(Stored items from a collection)
= = = = = = =
/-- Bit depth never exceeds hole depth nor hole depth 200,000 cm; the arm record, the HELD reference and the break-permit
timer agree with the joint state; the category totals sum to the running seconds and no residue rests at 36; the window, the
runs, the bleed hold count and the bin phase stay in their ranges; every registered rod is in exactly one place, agreeing with
the magazine, the string and the arm (R13, R24, R26, R36, R65, R66, R79, R86, R100, R103, R153, R154). -/
def Obligations.EveryStepKeepsDepthJointAndSeconds : Prop :=
  (∀ s t : State, depthLawful s → step s = .next t → depthLawful t) ∧
  (∀ s t : State, jointLawful s → step s = .next t → jointLawful t) ∧
  (∀ s t : State, secondsLawful s → step s = .next t → secondsLawful t) ∧
  (∀ s t : State, countsLawful s → step s = .next t → countsLawful t) ∧
  ∀ s t : State, jointLawful s → rodsLawful s → step s = .next t → rodsLawful t
end

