@[simp] theorem markOverrunSeen_frame (s : State) :
    (markOverrunSeen s).power = s.power ∧ (markOverrunSeen s).flu = s.flu ∧ (markOverrunSeen s).circ = s.circ ∧
      (markOverrunSeen s).lag = s.lag ∧ (markOverrunSeen s).rods = s.rods ∧ (markOverrunSeen s).joint = s.joint ∧
      (markOverrunSeen s).strata = s.strata ∧ (markOverrunSeen s).price = s.price ∧
      (markOverrunSeen s).bill = s.bill ∧ (markOverrunSeen s).inc = s.inc ∧ (markOverrunSeen s).link = s.link ∧
      (markOverrunSeen s).free = s.free ∧ (markOverrunSeen s).pending = s.pending := by
  unfold markOverrunSeen
  dsimp only
  repeat' split
  all_goals simp

@[simp] theorem forceOldest_frame (s : State) :
    (forceOldest s).power = s.power ∧ (forceOldest s).flu = s.flu ∧ (forceOldest s).circ = s.circ ∧
      (forceOldest s).rods = s.rods ∧ (forceOldest s).joint = s.joint ∧ (forceOldest s).bill = s.bill ∧
      (forceOldest s).free = s.free ∧ (forceOldest s).pending = s.pending := by
  unfold forceOldest
  repeat' split
  all_goals simp

@[simp] theorem appendMark_frame (b : Nat) (s : State) :
    (appendMark b s).power = s.power ∧ (appendMark b s).flu = s.flu ∧ (appendMark b s).circ = s.circ ∧
      (appendMark b s).rods = s.rods ∧ (appendMark b s).joint = s.joint ∧ (appendMark b s).strata = s.strata ∧
      (appendMark b s).price = s.price ∧ (appendMark b s).bill = s.bill ∧ (appendMark b s).jobs = s.jobs ∧
      (appendMark b s).free = s.free ∧ (appendMark b s).pending = s.pending := by
  unfold appendMark
  dsimp only
  simp

@[simp] theorem layMark_frame (b : Nat) (s : State) :
    (layMark b s).power = s.power ∧ (layMark b s).flu = s.flu ∧ (layMark b s).circ = s.circ ∧
      (layMark b s).rods = s.rods ∧ (layMark b s).joint = s.joint ∧ (layMark b s).bill = s.bill ∧
      (layMark b s).free = s.free ∧ (layMark b s).pending = s.pending := by
  unfold layMark
  repeat' split
  all_goals simp

@[simp] theorem rotateSets_frame (s : State) :
    (rotateSets s).power = s.power ∧ (rotateSets s).flu = s.flu ∧ (rotateSets s).circ = s.circ ∧
      (rotateSets s).lag = s.lag ∧ (rotateSets s).rods = s.rods ∧ (rotateSets s).joint = s.joint ∧
      (rotateSets s).strata = s.strata ∧ (rotateSets s).bill = s.bill ∧ (rotateSets s).jobs = s.jobs ∧
      (rotateSets s).free = s.free ∧ (rotateSets s).pending = s.pending := by
  unfold rotateSets
  dsimp only
  simp

@[simp] theorem swap_frame (s : State) :
    (swap s).power = s.power ∧ (swap s).flu = s.flu ∧ (swap s).circ = s.circ ∧ (swap s).rods = s.rods ∧
      (swap s).joint = s.joint ∧ (swap s).bill = s.bill ∧ (swap s).free = s.free ∧ (swap s).pending = s.pending := by
  simp [swap]
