-- ==== Sys2Proof/Proofs/Keeps.lean ====
section
/-! PROOFS. The relation Keeps: the laws of O55 and O60 that hold of one state hold of another. It is reflexive and transitive, so
that each operation's lemma is put together from those of its parts. -/

namespace Sys2Proof.Machine

/-! ## What the changes of state write -/

theorem commandPermits_flu (s : State) :
    (commandPermits s).flu =
      { s.flu with makeUpPermit := decide (s.joint.state = .loaded) && s.circ.state.resting,
                   breakPermit := decide (s.joint.state = .breakPermit) } := rfl

theorem commandEnables_flu (s : State) :
    (commandEnables s).flu =
      { s.flu with pumpAEnable := s.circ.state.pumping && s.circ.mask.a,
                   pumpBEnable := s.circ.state.pumping && s.circ.mask.b } := rfl

/-- A change of circulation state writes the four outputs and no other field line (R28, R87). -/
theorem enterCirc_flu (new : CircState) (mask : PumpMask) (s : State) :
    (enterCirc new mask s).flu =
      { s.flu with pumpAEnable := new.pumping && mask.a, pumpBEnable := new.pumping && mask.b,
                   makeUpPermit := decide (s.joint.state = .loaded) && new.resting,
                   breakPermit := decide (s.joint.state = .breakPermit) } := by
  unfold enterCirc
  dsimp only
  split <;> simp [commandPermits_flu, commandEnables_flu]

/-- A change of circulation state touches the episode's permit-low flag only of the joint controller (R92). -/
@[simp] theorem enterCirc_joint (new : CircState) (mask : PumpMask) (s : State) :
    (enterCirc new mask s).joint.arm = s.joint.arm ∧ (enterCirc new mask s).joint.timer = s.joint.timer ∧
      (enterCirc new mask s).joint.heldRef = s.joint.heldRef ∧ (enterCirc new mask s).joint.last = s.joint.last ∧
      (enterCirc new mask s).joint.limits = s.joint.limits := by
  unfold enterCirc
  dsimp only
  split <;> simp

/-- A change of joint state writes the two permits and no other field line (R86). -/
theorem enterJoint_flu (j : JointState) (s : State) :
    (enterJoint j s).flu =
      { s.flu with makeUpPermit := decide (j = .loaded) && s.circ.state.resting,
                   breakPermit := decide (j = .breakPermit) } := by
  simp [enterJoint, commandPermits_flu]

theorem enterReady_flu (s : State) :
    (enterReady s).flu = { s.flu with makeUpPermit := false, breakPermit := false } := by
  simp [enterReady, enterJoint_flu]

@[simp] theorem enterReady_state (s : State) : (enterReady s).joint.state = .ready := by simp [enterReady]
@[simp] theorem enterReady_arm (s : State) : (enterReady s).joint.arm = s.joint.arm := by simp [enterReady]
@[simp] theorem enterReady_timer (s : State) : (enterReady s).joint.timer = s.joint.timer := by simp [enterReady]
@[simp] theorem enterReady_heldRef (s : State) : (enterReady s).joint.heldRef = none := by simp [enterReady]

/-! ## The laws of a running part -/

/-- Each output line stands as its owner's state commands, and BREAK_PERMIT as R88 has it. -/
def commandsStand (s : State) : Prop :=
  s.flu.pumpAEnable = (s.circ.state.pumping && s.circ.mask.a) ∧
    s.flu.pumpBEnable = (s.circ.state.pumping && s.circ.mask.b) ∧
    s.flu.makeUpPermit = (decide (s.joint.state = .loaded) && s.circ.state.resting) ∧
    s.flu.breakPermit = decide (s.joint.state = .breakPermit) ∧ breakLawful s

/-- The laws of the depths, the joint, the seconds, the counts and the rods that hold of the first state hold of the second;
the places of the rods with the law of the joint. -/
structure KeepsBooks (s t : State) : Prop where
  depth : depthLawful s → depthLawful t
  joint : jointLawful s → jointLawful t
  seconds : secondsLawful s → secondsLawful t
  counts : countsLawful s → countsLawful t
  rods : jointLawful s → rodsLawful s → rodsLawful t

/-- The laws that hold of the first state hold of the second, those of the outputs with them. -/
structure Keeps (s t : State) : Prop extends KeepsBooks s t where
  outputs : commandsStand s → commandsStand t

theorem KeepsBooks.refl (s : State) : KeepsBooks s s := ⟨id, id, id, id, fun _ => id⟩

theorem KeepsBooks.trans {s t u : State} (h : KeepsBooks s t) (k : KeepsBooks t u) : KeepsBooks s u where
  depth hs := k.depth (h.depth hs)
  joint hs := k.joint (h.joint hs)
  seconds hs := k.seconds (h.seconds hs)
  counts hs := k.counts (h.counts hs)
  rods hj hr := k.rods (h.joint hj) (h.rods hj hr)

theorem Keeps.refl (s : State) : Keeps s s := ⟨.refl s, id⟩

theorem Keeps.trans {s t u : State} (h : Keeps s t) (k : Keeps t u) : Keeps s u :=
  ⟨h.toKeepsBooks.trans k.toKeepsBooks, fun hs => k.outputs (h.outputs hs)⟩

/-! ## What each law sees of a state -/

/-- What the laws of the outputs see. -/
@[simp] def outputsView (s : State) : (Bool × Bool × Bool × Bool) × Bool × Nat × CircState × PumpMask × Nat × JointState :=
  ((s.flu.pumpAEnable, s.flu.pumpBEnable, s.flu.makeUpPermit, s.flu.breakPermit), s.flu.pressure.fault,
    s.flu.pressure.value, s.circ.state, s.circ.mask, s.circ.limits.bleedLimit, s.joint.state)

/-- What the law of the depths sees. -/
@[simp] def depthView (s : State) : Nat × Nat := (s.rods.bitDepth, s.rods.holeDepth)

/-- What the law of the joint sees. -/
@[simp] def jointView (s : State) : JointState × Option Arm × Nat × Option Nat :=
  (s.joint.state, s.joint.arm, s.joint.timer, s.joint.heldRef)

/-- What the law of the seconds sees. -/
@[simp] def secondsView (s : State) : List Nat × List Nat × Nat := (s.bill.totals, s.bill.residues, s.bill.running)

/-- What the law of the counts sees. -/
@[simp] def countsView (s : State) : List Bin × (Nat × Nat × Nat × Nat) × Nat × Nat :=
  (s.circ.window, (s.circ.totalRun, s.circ.partialRun, s.circ.recoveryRun, s.circ.clearRun), s.circ.bleedCount,
    s.flu.binPhase)

/-- What the law of the rods' places sees. -/
@[simp] def rodsView (s : State) : (List Rod × List (Option Nat) × List Nat) × JointState × Option Arm :=
  ((s.rods.registry, s.rods.magazine, s.rods.string), s.joint.state, s.joint.arm)

theorem commandsStand_congr {s t : State} (h : outputsView t = outputsView s) (hs : commandsStand s) :
    commandsStand t := by
  simp only [outputsView, Prod.mk.injEq] at h
  unfold commandsStand breakLawful at *
  simpa only [h] using hs

theorem depthLawful_congr {s t : State}
    (h : depthView t = depthView s) (hs : depthLawful s) : depthLawful t := by
  simp only [depthView, Prod.mk.injEq] at h
  unfold depthLawful at *
  simpa only [h] using hs

theorem jointLawful_congr {s t : State} (h : jointView t = jointView s) (hs : jointLawful s) : jointLawful t := by
  simp only [jointView, Prod.mk.injEq] at h
  unfold jointLawful at *
  simpa only [h] using hs

theorem secondsLawful_congr {s t : State} (h : secondsView t = secondsView s) (hs : secondsLawful s) :
    secondsLawful t := by
  simp only [secondsView, Prod.mk.injEq] at h
  unfold secondsLawful at *
  simpa only [h] using hs

theorem countsLawful_congr {s t : State} (h : countsView t = countsView s) (hs : countsLawful s) : countsLawful t := by
  simp only [countsView, Prod.mk.injEq] at h
  unfold countsLawful at *
  simpa only [h] using hs

theorem rodsLawful_congr {s t : State} (h : rodsView t = rodsView s) (hs : rodsLawful s) : rodsLawful t := by
  simp only [rodsView, Prod.mk.injEq] at h
  unfold rodsLawful inPlace reservedSlot at *
  simpa only [h] using hs

/-- What all the laws see. -/
@[simp] def lawsView (s : State) :=
  (outputsView s, depthView s, jointView s, secondsView s, countsView s, rodsView s)

/-- A change that no law sees. -/
theorem Keeps.unseen {s t : State} (hview : lawsView t = lawsView s) : Keeps s t := by
  simp only [lawsView, Prod.mk.injEq (outputsView t), Prod.mk.injEq (depthView t), Prod.mk.injEq (jointView t),
    Prod.mk.injEq (secondsView t), Prod.mk.injEq (countsView t)] at hview
  obtain ⟨hOutputs, hDepth, hJoint, hSeconds, hCounts, hRods⟩ := hview
  exact ⟨⟨depthLawful_congr hDepth, jointLawful_congr hJoint, secondsLawful_congr hSeconds, countsLawful_congr hCounts,
    fun _ => rodsLawful_congr hRods⟩, commandsStand_congr hOutputs⟩

/-- A change that no law sees, and then one that keeps them. -/
theorem Keeps.after_unseen {s t u : State} (h : Keeps t u) (hview : lawsView t = lawsView s) : Keeps s u :=
  (Keeps.unseen hview).trans h

/-- A change that the laws of the outputs and of the counts see. -/
theorem Keeps.of_circulation {s t : State}
    (hview : (depthView t, jointView t, secondsView t, rodsView t) =
      (depthView s, jointView s, secondsView s, rodsView s))
    (hOutputs : commandsStand s → commandsStand t)
    (hCounts : countsLawful s → countsLawful t) : Keeps s t := by
  simp only [Prod.mk.injEq] at hview
  obtain ⟨hDepth, hJoint, hSeconds, hRods⟩ := hview
  exact ⟨⟨depthLawful_congr hDepth, jointLawful_congr hJoint, secondsLawful_congr hSeconds, hCounts,
    fun _ => rodsLawful_congr hRods⟩, hOutputs⟩

/-- A change that the law of the depths sees. -/
theorem Keeps.of_depth {s t : State}
    (hview : (outputsView t, jointView t, secondsView t, countsView t, rodsView t) =
      (outputsView s, jointView s, secondsView s, countsView s, rodsView s))
    (hDepth : depthLawful s → depthLawful t) : Keeps s t := by
  simp only [Prod.mk.injEq] at hview
  obtain ⟨hOutputs, hJoint, hSeconds, hCounts, hRods⟩ := hview
  exact ⟨⟨hDepth, jointLawful_congr hJoint, secondsLawful_congr hSeconds, countsLawful_congr hCounts,
    fun _ => rodsLawful_congr hRods⟩, commandsStand_congr hOutputs⟩

/-- A change that the law of the joint sees. -/
theorem Keeps.of_joint {s t : State}
    (hview : (outputsView t, depthView t, secondsView t, countsView t, rodsView t) =
      (outputsView s, depthView s, secondsView s, countsView s, rodsView s))
    (hJoint : jointLawful s → jointLawful t) : Keeps s t := by
  simp only [Prod.mk.injEq] at hview
  obtain ⟨hOutputs, hDepth, hSeconds, hCounts, hRods⟩ := hview
  exact ⟨⟨depthLawful_congr hDepth, hJoint, secondsLawful_congr hSeconds, countsLawful_congr hCounts,
    fun _ => rodsLawful_congr hRods⟩, commandsStand_congr hOutputs⟩

/-- A change that the law of the seconds sees. -/
theorem Keeps.of_seconds {s t : State}
    (hview : (outputsView t, depthView t, jointView t, countsView t, rodsView t) =
      (outputsView s, depthView s, jointView s, countsView s, rodsView s))
    (hSeconds : secondsLawful s → secondsLawful t) : Keeps s t := by
  simp only [Prod.mk.injEq] at hview
  obtain ⟨hOutputs, hDepth, hJoint, hCounts, hRods⟩ := hview
  exact ⟨⟨depthLawful_congr hDepth, jointLawful_congr hJoint, hSeconds, countsLawful_congr hCounts,
    fun _ => rodsLawful_congr hRods⟩, commandsStand_congr hOutputs⟩

/-- A change that the law of the counts sees. -/
theorem Keeps.of_counts {s t : State}
    (hview : (outputsView t, depthView t, jointView t, secondsView t, rodsView t) =
      (outputsView s, depthView s, jointView s, secondsView s, rodsView s))
    (hCounts : countsLawful s → countsLawful t) : Keeps s t := by
  simp only [Prod.mk.injEq] at hview
  obtain ⟨hOutputs, hDepth, hJoint, hSeconds, hRods⟩ := hview
  exact ⟨⟨depthLawful_congr hDepth, jointLawful_congr hJoint, secondsLawful_congr hSeconds, hCounts,
    fun _ => rodsLawful_congr hRods⟩, commandsStand_congr hOutputs⟩

/-- A change that the law of the rods' places sees. -/
theorem Keeps.of_rods {s t : State}
    (hview : (outputsView t, depthView t, jointView t, secondsView t, countsView t) =
      (outputsView s, depthView s, jointView s, secondsView s, countsView s))
    (hRods : jointLawful s → rodsLawful s → rodsLawful t) : Keeps s t := by
  simp only [Prod.mk.injEq] at hview
  obtain ⟨hOutputs, hDepth, hJoint, hSeconds, hCounts⟩ := hview
  exact ⟨⟨depthLawful_congr hDepth, jointLawful_congr hJoint, secondsLawful_congr hSeconds, countsLawful_congr hCounts,
    hRods⟩, commandsStand_congr hOutputs⟩

end Sys2Proof.Machine
end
= = = = = = =
- _What is needed_
In the records above, find the lines containing "pressure" and copy them.

- _Response to this task_
  ((s.flu.pumpAEnable, s.flu.pumpBEnable, s.flu.makeUpPermit, s.flu.breakPermit), s.flu.pressure.fault,
    s.flu.pressure.value, s.circ.state, s.circ.mask, s.circ.limits.bleedLimit, s.joint.state)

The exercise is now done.